Time can never erase from the memory of any one of the latter class the
prominent scenes of prison life in which he may have participated; yet, to many, the
minor details, the humorous, the painful, the cruel, the oppressive experiences must
have been lost in the immemorial past through the friction of every day life if the
diligent hand of Capt. Wash had not embalmed them as they transpired.
To those who witnessed what is here related this volume will prove a source of
great satisfaction and amusement. The materials from which this book has been
collated were jotted down just as the scenes transpired, for the daily journal of the
author recalls almost the entire period from June, 1863, to the close of the war.

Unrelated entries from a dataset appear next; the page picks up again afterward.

-- ==== Sys2Proof/Decode.lean ====
section
/-! DEFINITION. The decoder of a command word, total on any bytes, and the encoder (spec/30_encoding.md
R80, R81, R83, R86; byte lanes of a register word: spec/20_memory.md R56). -/

namespace Sys2Proof

/-- Why bytes are no command. -/
inductive DecodeError where
  /-- fewer than the four bytes of a command word (R80) -/
  | truncated
  /-- a word above 7: it names no format (R83) -/
  | invalidFormatName (c : Word)
deriving DecidableEq, Repr

/-- Byte k of a register word holds bits 8k+7:8k (spec/20_memory.md R56 (b)). -/
def laneOf (w : Word) (k : Nat) : Byte := (w >>> (8 * k)).setWidth 8

/-- The four bytes of a register word, the one at the lowest address first (R56 (b)). -/
def bytesOfWord (w : Word) : List Byte := [laneOf w 0, laneOf w 1, laneOf w 2, laneOf w 3]

/-- The register word four bytes make, the one at the lowest address first (R56 (b)). -/
def wordOfLanes (b0 b1 b2 b3 : Byte) : Word := b3 ++ b2 ++ b1 ++ b0

/-- The command a command word names (R86). -/
def decodeWord (c : Word) : Except DecodeError Instr :=
  match c.toNat with
  | 0 => .ok .encodeRgb24
  | 1 => .ok .encodeXrgb32
  | 2 => .ok .encodeYuv444
  | 3 => .ok .encodeI420
  | 4 => .ok .encodeNv12
  | 5 => .ok .encodeYuyv
  | 6 => .ok .encodeUyvy
  | 7 => .ok .encodeP010
  | _ => .error (.invalidFormatName c)

/-- The command at the front of a list of bytes, and the bytes after it (R80: exactly one word). -/
def decode : List Byte → Except DecodeError (Instr × List Byte)
  | b0 :: b1 :: b2 :: b3 :: rest =>
    match decodeWord (wordOfLanes b0 b1 b2 b3) with
    | .ok i => .ok (i, rest)
    | .error e => .error e
  | _ => .error .truncated

/-- The command word of a command (R81, column "FMT"). -/
def encodeWord : Instr → Word
  | .encodeRgb24 => 0x00000000#32
  | .encodeXrgb32 => 0x00000001#32
  | .encodeYuv444 => 0x00000002#32
  | .encodeI420 => 0x00000003#32
  | .encodeNv12 => 0x00000004#32
  | .encodeYuyv => 0x00000005#32
  | .encodeUyvy => 0x00000006#32
  | .encodeP010 => 0x00000007#32

/-- The bytes of a command, as a host's word write puts them on the bus. -/
def encode (i : Instr) : List Byte := bytesOfWord (encodeWord i)

/-- The word of `nbits` bits that the host numbers w; every bit above them is 0. -/
def tableWord (nbits w : Nat) : Word := BitVec.ofNat 32 (w % 2 ^ nbits)

/-- The command the decoder reads from a word numbered as spec/opcode_table.json numbers it. -/
def decodeTableWord (nbits w : Nat) : Option Instr :=
  match decode (bytesOfWord (tableWord nbits w)) with
  | .ok (i, _) => some i
  | .error _ => none

end Sys2Proof
end

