/-! ### Color Transform -/

/-- R103: the accumulators' values, ranges, corner cases and example; every partial sum of products, in any order of accumulation and with or
without BIAS, lies in [-127500000, 255500000], and each product's magnitude is at most 149685000. -/
def Obligations.AccumulatorsFitTheirRanges : Prop :=
  ∀ r g b : Byte,
    accY r g b = 299000 * r.toNat + 587000 * g.toNat + 114000 * b.toNat ∧
    accU r g b = -168736 * r.toNat - 331264 * g.toNat + 500000 * b.toNat + 128000000 ∧
    accV r g b = 500000 * r.toNat - 418688 * g.toNat - 81312 * b.toNat + 128000000 ∧
    (0 ≤ accY r g b ∧ accY r g b ≤ 255000000) ∧
    (500000 ≤ accU r g b ∧ accU r g b ≤ 255500000) ∧
    (500000 ≤ accV r g b ∧ accV r g b ≤ 255500000) ∧
    (∀ (k : Int) (x : Byte),
      k ∈ [299000, 587000, 114000, -168736, -331264, 500000, -418688, -81312] →
      -149685000 ≤ k * x.toNat ∧ k * x.toNat ≤ 149685000) ∧
    (∀ er eg eb ebias : Int, er ∈ [0, 1] → eg ∈ [0, 1] → eb ∈ [0, 1] → ebias ∈ [0, 1] →
      ∀ kr kg kb bias : Int,
        (kr, kg, kb, bias) ∈ [(299000, 587000, 114000, 0), (-168736, -331264, 500000, 128000000),
          (500000, -418688, -81312, 128000000)] →
        -127500000 ≤ er * (kr * r.toNat) + eg * (kg * g.toNat) + eb * (kb * b.toNat) + ebias * bias ∧
        er * (kr * r.toNat) + eg * (kg * g.toNat) + eb * (kb * b.toNat) + ebias * bias ≤ 255500000) ∧
    (accY 0#8 0#8 0#8 = 0 ∧ accU 0#8 0#8 0#8 = 128000000 ∧ accV 0#8 0#8 0#8 = 128000000) ∧
    (accY 255#8 255#8 255#8 = 255000000 ∧ accU 255#8 255#8 255#8 = 128000000 ∧
      accV 255#8 255#8 255#8 = 128000000) ∧
    (accY 255#8 0#8 0#8 = 76245000 ∧ accU 255#8 0#8 0#8 = 84972320 ∧ accV 255#8 0#8 0#8 = 255500000)

/-- R104: the full-range clip is to [0, 255000000]; its lower bound is never active, its upper bound never for luma, for
U exactly at the four inputs and for V exactly at the eight inputs the rule names. -/
def Obligations.FullRangeClipIsActiveExactlyAt : Prop :=
  ∀ r g b : Byte,
    (∀ ch, fullClip (acc ch r g b) = min (max (acc ch r g b) 0) 255000000) ∧
    (∀ ch, 0 ≤ acc ch r g b) ∧
    acc .y r g b ≤ 255000000 ∧
    (255000000 < acc .u r g b ↔
      (r, g, b) ∈ [(0#8, 0#8, 255#8), (0#8, 1#8, 255#8), (1#8, 0#8, 255#8), (2#8, 0#8, 255#8)]) ∧
    (255000000 < acc .v r g b ↔
      (r, g, b) ∈ [(255#8, 0#8, 0#8), (255#8, 0#8, 1#8), (255#8, 0#8, 2#8), (255#8, 0#8, 3#8), (255#8, 0#8, 4#8),
        (255#8, 0#8, 5#8), (255#8, 0#8, 6#8), (255#8, 1#8, 0#8)])
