-- ==== Sys2Proof/Laws/Offsets.lean ====
section
/-! SUPPORT. The laws of the set of written offsets and of what is left of a job (spec/10_state.md R35). -/

namespace Sys2Proof.Machine

@[simp] theorem mem_insertOffset (i k : Nat) (l : List Nat) : k ∈ insertOffset i l ↔ k = i ∨ k ∈ l := by
  induction l with
  | nil => simp [insertOffset]
  | cons a t ih =>
    simp only [insertOffset]
    split
    · simp
    · split
      · subst_vars; simp
      · simp only [List.mem_cons, ih]; tauto

theorem insertOffset_rising (i : Nat) (l : List Nat) (h : l.Pairwise (· < ·)) :
    (insertOffset i l).Pairwise (· < ·) := by
  induction l with
  | nil => simp [insertOffset]
  | cons a t ih =>
    rw [List.pairwise_cons] at h
    simp only [insertOffset]
    split
    · refine List.pairwise_cons.2 ⟨?_, List.pairwise_cons.2 h⟩
      intro c hc
      rcases List.mem_cons.1 hc with rfl | hc
      · assumption
      · exact lt_trans ‹i < a› (h.1 c hc)
    · split
      · exact List.pairwise_cons.2 h
      · refine List.pairwise_cons.2 ⟨?_, ih h.2⟩
        intro c hc
        rcases (mem_insertOffset i c t).1 hc with rfl | hc
        · omega
        · exact h.1 c hc

theorem length_insertOffset (i : Nat) (l : List Nat) (h : i ∉ l) : (insertOffset i l).length = l.length + 1 := by
  induction l with
  | nil => rfl
  | cons a t ih =>
    simp only [List.mem_cons, not_or] at h
    simp only [insertOffset]
    split
    · simp
    · rw [if_neg h.1]; simp [ih h.2]

@[simp] theorem Job.mem_remaining (j : Job) (i : Nat) : i ∈ j.remaining ↔ i < j.len ∧ i ∉ j.written := by
  simp [Job.remaining]

/-- The next offset is one of those left. -/
theorem Job.nextOffset_mem {j : Job} {pick i : Nat} (h : j.nextOffset pick = some i) : i ∈ j.remaining :=
  List.mem_of_getElem? h

/-- There is a next offset exactly when one is left. -/
theorem Job.nextOffset_eq_none (j : Job) (pick : Nat) : j.nextOffset pick = none ↔ j.remaining = [] := by
  unfold Job.nextOffset
  rw [List.getElem?_eq_none_iff]
  constructor
  · intro h
    by_contra hne
    have := Nat.mod_lt pick (List.length_pos_iff.2 hne)
    omega
  · intro h; simp [h]

/-- Writing a left offset leaves one offset fewer. -/
theorem remaining_length_insert (j : Job) (i : Nat) (h : i ∈ j.remaining) :
    { j with written := insertOffset i j.written : Job }.remaining.length + 1 = j.remaining.length := by
  have hnd : j.remaining.Nodup := (List.nodup_range (n := j.len)).filter _
  have hnd' : ({ j with written := insertOffset i j.written : Job }.remaining).Nodup :=
    (List.nodup_range (n := j.len)).filter _
  have hp : (i :: { j with written := insertOffset i j.written : Job }.remaining).Perm j.remaining := by
    refine (List.perm_ext_iff_of_nodup ?_ hnd).2 ?_
    · refine List.nodup_cons.2 ⟨?_, hnd'⟩
      simp
    · intro k
      simp only [List.mem_cons, Job.mem_remaining, mem_insertOffset, not_or]
      simp only [Job.mem_remaining] at h
      constructor
      · rintro (rfl | ⟨h1, -, h3⟩)
        · exact h
        · exact ⟨h1, h3⟩
      · rintro ⟨h1, h2⟩
        by_cases hk : k = i
        · exact .inl hk
        · exact .inr ⟨h1, hk, h2⟩
  simpa using hp.length_eq

/-- The offsets written and those left are LEN in number. -/
theorem remaining_length_add (j : Job) (hr : j.written.Pairwise (· < ·)) (hi : ∀ i ∈ j.written, i < j.len) :
    j.written.length + j.remaining.length = j.len := by
  have hnd : j.written.Nodup := hr.imp (fun h => Nat.ne_of_lt h)
  have hnr : j.remaining.Nodup := (List.nodup_range (n := j.len)).filter _
  have hp : (j.written ++ j.remaining).Perm (List.range j.len) := by
    refine (List.perm_ext_iff_of_nodup ?_ List.nodup_range).2 ?_
    · refine List.nodup_append.2 ⟨hnd, hnr, ?_⟩
      rintro a ha b hb rfl
      exact ((Job.mem_remaining j a).1 hb).2 ha
    · intro k
      simp only [List.mem_append, Job.mem_remaining, List.mem_range]
      constructor
      · rintro (h | h)
        · exact hi k h
        · exact h.1
      · intro h
        by_cases hk : k ∈ j.written
        · exact .inl hk
        · exact .inr ⟨h, hk⟩
  have := hp.length_eq
  simpa using this

end Sys2Proof.Machine
end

To an outsider, who never had the misfortune to be locked up for safe keeping
in modern bastiles, or to be guarded, not by angels, but by relentless brutes, who,
afraid of the battle field, volunteered to guard prisoners, because all the shooting
could be on one side, a peep inside is furnished and a slight glimpse of what we
experienced.
To us, the former prisoners, the old, gloomy past will be reenacted,
and faces, long since grown dim on the canvass of memory, will be retouched into
their former freshness. We will stand again within those plank walls, see familiar
forms, hear the laugh of the merry and the complaint of the sad-hearted - in fact, live
over again the strangely mingled life of which it is a sketch. Who can not even yet
recall the varied emotions experienced by the incarcerated patriot as he listened to
the tale of defeat, greedily related and largely embellished? Who can fail to
remember how keen the anguish realized as we heard of the want, suffering and ruin
of the land we loved better than life?
Who can know, save those who were there, how the heart sunk when grim
despair, like the head of Medusa, chilled the soul into stone at the contemplation of
our home and loved ones given to merciless aliens and strangers, and we unable to
raise an arm to save those precious treasures?